[EXERCISE DETAILS]: If a line contains "### Instructions -/", it is the last one to write out; begin with the first line of the records and copy each exactly.

────

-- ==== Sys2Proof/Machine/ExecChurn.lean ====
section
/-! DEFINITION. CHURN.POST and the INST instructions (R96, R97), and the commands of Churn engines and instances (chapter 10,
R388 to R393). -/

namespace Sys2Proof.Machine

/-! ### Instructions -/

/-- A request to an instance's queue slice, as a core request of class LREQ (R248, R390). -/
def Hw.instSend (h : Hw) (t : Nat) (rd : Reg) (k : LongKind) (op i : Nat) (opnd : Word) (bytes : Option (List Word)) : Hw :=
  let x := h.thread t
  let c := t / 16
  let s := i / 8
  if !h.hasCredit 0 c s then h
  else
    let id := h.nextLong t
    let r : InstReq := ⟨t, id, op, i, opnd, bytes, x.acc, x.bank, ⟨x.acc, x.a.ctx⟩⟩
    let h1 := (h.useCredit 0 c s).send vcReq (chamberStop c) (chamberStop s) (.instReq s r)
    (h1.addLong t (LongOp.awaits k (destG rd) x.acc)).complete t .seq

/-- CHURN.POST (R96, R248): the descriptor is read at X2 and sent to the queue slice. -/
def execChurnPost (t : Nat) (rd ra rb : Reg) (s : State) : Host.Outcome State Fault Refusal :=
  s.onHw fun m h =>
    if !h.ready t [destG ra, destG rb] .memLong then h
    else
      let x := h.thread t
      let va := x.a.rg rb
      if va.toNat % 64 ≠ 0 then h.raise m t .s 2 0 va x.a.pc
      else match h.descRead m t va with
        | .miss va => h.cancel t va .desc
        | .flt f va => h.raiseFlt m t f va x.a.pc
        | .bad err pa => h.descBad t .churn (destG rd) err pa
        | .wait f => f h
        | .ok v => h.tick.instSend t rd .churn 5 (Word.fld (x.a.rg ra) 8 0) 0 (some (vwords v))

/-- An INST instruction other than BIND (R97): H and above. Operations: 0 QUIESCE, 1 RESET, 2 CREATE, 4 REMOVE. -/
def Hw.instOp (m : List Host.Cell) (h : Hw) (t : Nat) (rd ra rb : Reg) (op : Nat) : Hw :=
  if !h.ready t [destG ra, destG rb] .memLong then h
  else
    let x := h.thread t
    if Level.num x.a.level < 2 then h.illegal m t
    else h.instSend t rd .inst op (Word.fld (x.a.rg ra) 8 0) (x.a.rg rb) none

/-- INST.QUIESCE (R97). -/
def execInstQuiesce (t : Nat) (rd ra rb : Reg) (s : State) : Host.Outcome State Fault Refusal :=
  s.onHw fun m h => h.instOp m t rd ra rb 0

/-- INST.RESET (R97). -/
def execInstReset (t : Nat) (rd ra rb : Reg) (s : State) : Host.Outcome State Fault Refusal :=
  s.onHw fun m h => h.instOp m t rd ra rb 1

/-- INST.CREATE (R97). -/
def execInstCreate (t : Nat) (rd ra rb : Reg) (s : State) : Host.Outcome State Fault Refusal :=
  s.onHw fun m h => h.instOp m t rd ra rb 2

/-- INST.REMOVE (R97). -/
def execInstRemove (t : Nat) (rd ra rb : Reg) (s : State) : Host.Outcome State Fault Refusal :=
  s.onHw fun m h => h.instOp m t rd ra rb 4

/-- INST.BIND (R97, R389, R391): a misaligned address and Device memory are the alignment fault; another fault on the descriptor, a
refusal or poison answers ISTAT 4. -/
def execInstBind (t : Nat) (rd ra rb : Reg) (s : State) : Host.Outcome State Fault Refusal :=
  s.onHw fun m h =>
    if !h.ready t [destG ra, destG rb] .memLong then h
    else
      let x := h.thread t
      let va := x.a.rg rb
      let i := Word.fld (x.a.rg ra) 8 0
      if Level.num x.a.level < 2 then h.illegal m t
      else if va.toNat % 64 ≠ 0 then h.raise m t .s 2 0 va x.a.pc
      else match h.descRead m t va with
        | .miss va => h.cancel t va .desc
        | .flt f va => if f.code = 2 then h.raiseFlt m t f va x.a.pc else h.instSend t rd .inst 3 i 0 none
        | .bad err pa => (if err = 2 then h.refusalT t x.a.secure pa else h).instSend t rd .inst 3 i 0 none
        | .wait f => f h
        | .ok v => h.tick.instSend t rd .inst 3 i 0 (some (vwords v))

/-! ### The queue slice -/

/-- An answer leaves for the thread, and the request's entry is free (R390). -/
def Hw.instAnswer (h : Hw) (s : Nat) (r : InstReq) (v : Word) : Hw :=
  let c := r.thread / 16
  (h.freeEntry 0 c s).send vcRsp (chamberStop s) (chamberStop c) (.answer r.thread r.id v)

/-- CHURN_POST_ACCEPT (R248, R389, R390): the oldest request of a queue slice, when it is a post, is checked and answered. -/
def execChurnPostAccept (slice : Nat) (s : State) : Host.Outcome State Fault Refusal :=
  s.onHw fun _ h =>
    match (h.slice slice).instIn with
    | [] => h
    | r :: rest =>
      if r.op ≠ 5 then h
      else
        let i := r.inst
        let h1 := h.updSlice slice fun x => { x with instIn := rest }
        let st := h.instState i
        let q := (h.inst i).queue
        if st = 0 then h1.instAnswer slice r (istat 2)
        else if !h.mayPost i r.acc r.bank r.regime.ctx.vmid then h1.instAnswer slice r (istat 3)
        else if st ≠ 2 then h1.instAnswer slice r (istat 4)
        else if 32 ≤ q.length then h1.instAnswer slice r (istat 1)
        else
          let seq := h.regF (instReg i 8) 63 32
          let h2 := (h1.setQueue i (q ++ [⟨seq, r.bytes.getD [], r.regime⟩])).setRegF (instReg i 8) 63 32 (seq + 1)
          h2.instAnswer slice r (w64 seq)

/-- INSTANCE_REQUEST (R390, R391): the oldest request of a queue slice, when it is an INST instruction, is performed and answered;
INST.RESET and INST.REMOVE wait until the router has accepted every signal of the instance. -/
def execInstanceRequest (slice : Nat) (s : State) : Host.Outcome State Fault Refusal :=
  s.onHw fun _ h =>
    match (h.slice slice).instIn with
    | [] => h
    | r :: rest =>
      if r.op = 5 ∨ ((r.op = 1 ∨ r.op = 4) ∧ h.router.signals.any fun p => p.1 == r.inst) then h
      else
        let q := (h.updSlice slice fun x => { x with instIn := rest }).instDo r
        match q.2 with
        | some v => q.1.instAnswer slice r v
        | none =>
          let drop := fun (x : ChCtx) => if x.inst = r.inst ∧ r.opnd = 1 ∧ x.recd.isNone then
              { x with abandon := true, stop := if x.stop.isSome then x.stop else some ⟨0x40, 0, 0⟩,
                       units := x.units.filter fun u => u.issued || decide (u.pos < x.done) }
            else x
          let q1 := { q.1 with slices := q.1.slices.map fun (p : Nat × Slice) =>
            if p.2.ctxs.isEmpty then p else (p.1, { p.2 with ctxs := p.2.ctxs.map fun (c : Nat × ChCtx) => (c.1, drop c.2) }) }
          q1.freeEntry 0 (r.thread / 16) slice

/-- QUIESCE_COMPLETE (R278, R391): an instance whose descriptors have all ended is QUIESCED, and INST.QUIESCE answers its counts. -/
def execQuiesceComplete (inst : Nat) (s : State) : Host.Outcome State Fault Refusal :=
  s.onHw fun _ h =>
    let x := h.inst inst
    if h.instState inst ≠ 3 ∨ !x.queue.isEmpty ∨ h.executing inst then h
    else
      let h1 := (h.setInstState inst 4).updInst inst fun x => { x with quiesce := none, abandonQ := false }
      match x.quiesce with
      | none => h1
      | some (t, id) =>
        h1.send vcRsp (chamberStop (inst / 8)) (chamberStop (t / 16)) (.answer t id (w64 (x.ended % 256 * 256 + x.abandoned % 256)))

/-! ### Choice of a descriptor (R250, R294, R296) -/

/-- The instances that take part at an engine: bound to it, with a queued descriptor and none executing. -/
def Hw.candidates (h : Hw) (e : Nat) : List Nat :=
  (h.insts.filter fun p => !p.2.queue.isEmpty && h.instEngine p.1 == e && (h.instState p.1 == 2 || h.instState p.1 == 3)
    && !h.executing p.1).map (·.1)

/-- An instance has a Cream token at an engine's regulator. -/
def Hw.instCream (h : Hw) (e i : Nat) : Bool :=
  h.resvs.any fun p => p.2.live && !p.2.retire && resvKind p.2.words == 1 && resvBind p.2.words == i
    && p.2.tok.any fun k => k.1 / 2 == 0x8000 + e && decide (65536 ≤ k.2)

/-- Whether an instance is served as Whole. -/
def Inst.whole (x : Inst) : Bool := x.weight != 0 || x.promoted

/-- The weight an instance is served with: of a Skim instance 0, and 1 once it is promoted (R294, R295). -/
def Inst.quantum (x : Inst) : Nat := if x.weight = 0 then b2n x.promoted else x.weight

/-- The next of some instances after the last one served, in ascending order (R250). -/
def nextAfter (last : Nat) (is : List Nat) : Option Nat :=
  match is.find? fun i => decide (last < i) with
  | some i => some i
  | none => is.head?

────

[SOLUTION TO THIS PROBLEM]:
-- ==== Sys2Proof/Machine/ExecChurn.lean ====
section
/-! DEFINITION. CHURN.POST and the INST instructions (R96, R97), and the commands of Churn engines and instances (chapter 10,
R388 to R393). -/

namespace Sys2Proof.Machine

/-! ### Instructions -/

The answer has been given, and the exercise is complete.